* **Problem description**
The word "taken" marks the lines you need; copy each of them from the data.

**** Raw data

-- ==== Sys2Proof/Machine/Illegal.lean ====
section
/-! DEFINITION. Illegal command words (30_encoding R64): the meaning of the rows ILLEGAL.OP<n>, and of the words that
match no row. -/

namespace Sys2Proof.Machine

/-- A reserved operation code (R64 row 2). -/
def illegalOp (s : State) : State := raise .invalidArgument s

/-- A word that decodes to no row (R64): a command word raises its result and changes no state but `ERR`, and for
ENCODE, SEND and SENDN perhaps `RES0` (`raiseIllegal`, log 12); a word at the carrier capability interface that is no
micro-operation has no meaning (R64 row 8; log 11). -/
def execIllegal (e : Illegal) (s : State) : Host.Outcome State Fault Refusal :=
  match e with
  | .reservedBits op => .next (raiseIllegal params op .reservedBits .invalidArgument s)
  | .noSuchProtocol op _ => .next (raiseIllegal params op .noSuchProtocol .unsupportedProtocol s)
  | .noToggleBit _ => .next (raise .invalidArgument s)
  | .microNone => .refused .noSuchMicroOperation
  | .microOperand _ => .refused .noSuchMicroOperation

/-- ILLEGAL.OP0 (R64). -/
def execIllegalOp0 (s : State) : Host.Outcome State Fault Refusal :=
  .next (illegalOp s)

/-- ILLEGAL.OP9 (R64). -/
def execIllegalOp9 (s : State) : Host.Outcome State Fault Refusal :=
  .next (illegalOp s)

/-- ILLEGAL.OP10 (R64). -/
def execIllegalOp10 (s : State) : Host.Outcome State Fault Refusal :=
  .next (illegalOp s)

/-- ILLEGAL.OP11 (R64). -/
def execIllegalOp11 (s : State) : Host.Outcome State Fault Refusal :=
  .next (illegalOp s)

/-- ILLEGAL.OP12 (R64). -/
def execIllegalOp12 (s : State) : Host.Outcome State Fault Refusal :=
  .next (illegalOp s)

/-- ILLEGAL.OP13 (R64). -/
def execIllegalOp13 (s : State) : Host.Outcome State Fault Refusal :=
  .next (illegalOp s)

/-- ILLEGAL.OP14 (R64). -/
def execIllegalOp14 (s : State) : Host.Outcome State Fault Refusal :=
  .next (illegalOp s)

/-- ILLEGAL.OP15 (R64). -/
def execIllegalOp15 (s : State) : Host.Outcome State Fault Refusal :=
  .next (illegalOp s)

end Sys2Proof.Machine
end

********
**** Raw data

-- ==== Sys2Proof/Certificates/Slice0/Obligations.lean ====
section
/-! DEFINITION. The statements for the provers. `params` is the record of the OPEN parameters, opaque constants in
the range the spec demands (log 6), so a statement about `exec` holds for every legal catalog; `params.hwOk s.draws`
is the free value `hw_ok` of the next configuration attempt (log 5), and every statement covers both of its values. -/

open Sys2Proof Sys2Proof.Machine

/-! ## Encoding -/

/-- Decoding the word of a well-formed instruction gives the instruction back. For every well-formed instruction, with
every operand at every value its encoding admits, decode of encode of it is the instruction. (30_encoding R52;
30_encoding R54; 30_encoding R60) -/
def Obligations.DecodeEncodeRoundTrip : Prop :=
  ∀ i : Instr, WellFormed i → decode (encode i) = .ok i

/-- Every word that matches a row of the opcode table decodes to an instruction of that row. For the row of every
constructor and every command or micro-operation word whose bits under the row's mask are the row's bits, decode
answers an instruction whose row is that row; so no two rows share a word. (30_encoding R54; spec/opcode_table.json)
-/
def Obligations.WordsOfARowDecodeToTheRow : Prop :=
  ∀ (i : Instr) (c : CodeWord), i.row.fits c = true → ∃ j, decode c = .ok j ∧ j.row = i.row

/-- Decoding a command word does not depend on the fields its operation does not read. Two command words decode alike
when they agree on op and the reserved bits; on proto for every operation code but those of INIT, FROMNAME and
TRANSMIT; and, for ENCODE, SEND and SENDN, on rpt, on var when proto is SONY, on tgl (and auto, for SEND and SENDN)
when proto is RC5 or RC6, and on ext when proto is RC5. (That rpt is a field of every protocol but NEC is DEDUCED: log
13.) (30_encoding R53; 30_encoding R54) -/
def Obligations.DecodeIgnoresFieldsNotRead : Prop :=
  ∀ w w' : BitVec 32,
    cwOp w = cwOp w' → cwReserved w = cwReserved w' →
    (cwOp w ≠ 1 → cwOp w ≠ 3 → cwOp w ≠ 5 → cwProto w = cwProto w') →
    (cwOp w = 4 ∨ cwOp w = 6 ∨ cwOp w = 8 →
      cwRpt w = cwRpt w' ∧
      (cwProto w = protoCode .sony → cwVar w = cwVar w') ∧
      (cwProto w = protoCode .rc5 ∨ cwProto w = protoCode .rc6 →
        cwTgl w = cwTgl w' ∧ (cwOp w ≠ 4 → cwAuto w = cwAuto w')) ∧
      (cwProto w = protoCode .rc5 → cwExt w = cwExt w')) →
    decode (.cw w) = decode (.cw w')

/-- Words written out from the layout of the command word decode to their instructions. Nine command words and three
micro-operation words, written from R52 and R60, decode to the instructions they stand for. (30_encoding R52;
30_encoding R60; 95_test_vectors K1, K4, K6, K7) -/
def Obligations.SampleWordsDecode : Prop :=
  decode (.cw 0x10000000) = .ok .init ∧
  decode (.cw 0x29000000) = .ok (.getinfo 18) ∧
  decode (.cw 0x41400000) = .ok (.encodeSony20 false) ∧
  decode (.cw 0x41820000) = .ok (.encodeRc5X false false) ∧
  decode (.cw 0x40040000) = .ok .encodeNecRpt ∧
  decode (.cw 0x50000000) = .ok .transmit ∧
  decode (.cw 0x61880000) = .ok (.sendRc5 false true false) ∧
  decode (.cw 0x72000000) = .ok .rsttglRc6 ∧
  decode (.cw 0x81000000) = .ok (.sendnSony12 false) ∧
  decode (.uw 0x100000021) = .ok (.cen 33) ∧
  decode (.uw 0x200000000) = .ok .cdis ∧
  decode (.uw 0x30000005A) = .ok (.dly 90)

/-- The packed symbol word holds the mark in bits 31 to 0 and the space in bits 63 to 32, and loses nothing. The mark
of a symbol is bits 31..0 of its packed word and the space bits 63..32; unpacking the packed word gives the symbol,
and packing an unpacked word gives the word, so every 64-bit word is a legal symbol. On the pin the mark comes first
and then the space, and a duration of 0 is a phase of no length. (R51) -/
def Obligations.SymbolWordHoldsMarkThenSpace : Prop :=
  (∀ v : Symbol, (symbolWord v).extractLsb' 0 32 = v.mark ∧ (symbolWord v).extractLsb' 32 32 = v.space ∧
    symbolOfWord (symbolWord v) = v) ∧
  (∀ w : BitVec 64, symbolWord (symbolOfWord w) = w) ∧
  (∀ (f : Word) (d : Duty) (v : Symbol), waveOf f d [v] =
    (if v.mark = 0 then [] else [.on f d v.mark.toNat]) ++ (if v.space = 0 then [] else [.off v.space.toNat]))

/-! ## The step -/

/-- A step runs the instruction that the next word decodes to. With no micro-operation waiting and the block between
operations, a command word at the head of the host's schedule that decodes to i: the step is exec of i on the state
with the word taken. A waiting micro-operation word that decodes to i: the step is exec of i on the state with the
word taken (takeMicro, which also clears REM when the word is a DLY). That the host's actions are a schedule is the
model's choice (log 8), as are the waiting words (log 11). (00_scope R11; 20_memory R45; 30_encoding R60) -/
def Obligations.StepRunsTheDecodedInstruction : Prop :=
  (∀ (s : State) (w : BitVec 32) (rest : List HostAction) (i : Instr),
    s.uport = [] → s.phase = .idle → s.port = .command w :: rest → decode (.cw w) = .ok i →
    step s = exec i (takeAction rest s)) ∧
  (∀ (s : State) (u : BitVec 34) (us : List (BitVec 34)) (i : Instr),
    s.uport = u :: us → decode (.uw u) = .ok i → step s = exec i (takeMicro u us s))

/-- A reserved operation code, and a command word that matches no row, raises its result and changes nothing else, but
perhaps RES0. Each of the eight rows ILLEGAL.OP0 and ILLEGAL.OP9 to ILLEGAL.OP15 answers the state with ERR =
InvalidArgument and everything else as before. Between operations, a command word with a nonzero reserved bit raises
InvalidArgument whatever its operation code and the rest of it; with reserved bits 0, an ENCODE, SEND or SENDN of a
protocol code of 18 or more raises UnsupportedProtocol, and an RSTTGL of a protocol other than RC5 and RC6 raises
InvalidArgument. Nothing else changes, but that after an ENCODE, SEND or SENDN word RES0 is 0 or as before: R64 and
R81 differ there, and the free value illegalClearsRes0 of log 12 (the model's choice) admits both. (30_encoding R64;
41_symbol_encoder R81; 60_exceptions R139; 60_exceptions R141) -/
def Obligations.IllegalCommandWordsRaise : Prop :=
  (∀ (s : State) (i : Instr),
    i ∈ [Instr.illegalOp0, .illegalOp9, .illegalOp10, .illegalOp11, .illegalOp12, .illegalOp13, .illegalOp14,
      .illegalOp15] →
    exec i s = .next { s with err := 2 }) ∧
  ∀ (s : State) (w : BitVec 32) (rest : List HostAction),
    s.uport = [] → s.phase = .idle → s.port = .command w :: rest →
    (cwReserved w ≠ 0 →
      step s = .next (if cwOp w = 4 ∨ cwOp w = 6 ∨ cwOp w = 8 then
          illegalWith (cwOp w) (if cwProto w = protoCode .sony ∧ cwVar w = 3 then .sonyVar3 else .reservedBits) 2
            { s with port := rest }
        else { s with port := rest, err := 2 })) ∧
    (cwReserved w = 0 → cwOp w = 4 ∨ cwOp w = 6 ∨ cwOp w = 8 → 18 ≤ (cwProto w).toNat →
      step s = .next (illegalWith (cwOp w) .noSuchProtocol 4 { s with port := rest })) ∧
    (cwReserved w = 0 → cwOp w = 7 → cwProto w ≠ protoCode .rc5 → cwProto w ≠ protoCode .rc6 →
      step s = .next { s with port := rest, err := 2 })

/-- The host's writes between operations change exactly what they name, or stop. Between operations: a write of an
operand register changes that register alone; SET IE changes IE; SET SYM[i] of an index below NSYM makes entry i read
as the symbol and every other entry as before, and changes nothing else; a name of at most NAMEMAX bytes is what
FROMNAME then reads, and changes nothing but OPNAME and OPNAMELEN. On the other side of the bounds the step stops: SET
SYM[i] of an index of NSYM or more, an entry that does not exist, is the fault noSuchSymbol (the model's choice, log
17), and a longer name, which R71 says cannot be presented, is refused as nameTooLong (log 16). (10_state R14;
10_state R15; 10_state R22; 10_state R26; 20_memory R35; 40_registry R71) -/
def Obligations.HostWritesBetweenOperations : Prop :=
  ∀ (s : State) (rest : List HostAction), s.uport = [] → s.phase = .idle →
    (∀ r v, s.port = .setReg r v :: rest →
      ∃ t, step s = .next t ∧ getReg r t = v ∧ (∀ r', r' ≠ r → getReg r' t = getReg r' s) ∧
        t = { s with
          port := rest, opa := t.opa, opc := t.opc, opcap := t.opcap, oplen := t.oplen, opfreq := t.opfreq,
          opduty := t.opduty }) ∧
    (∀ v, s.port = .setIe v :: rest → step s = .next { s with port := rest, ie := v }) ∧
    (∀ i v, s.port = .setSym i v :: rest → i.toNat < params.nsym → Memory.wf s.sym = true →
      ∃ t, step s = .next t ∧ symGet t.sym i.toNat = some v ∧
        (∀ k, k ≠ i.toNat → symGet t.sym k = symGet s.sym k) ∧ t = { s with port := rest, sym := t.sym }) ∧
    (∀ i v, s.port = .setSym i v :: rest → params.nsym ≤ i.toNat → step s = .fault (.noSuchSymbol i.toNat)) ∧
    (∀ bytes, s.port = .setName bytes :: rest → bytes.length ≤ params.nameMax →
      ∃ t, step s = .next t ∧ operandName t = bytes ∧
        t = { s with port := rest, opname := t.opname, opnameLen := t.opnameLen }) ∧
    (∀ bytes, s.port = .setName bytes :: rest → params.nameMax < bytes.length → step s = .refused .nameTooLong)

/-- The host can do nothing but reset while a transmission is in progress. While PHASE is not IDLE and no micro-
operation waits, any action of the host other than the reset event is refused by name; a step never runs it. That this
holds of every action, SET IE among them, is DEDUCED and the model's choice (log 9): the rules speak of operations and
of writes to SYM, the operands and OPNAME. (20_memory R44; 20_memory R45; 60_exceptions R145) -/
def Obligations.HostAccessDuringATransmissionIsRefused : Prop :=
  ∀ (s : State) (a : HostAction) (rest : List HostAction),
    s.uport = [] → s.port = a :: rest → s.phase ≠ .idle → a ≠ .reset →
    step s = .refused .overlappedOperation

********

* **Task response**
with the word taken. A waiting micro-operation word that decodes to i: the step is exec of i on the state with the
word taken (takeMicro, which also clears REM when the word is a DLY). That the host's actions are a schedule is the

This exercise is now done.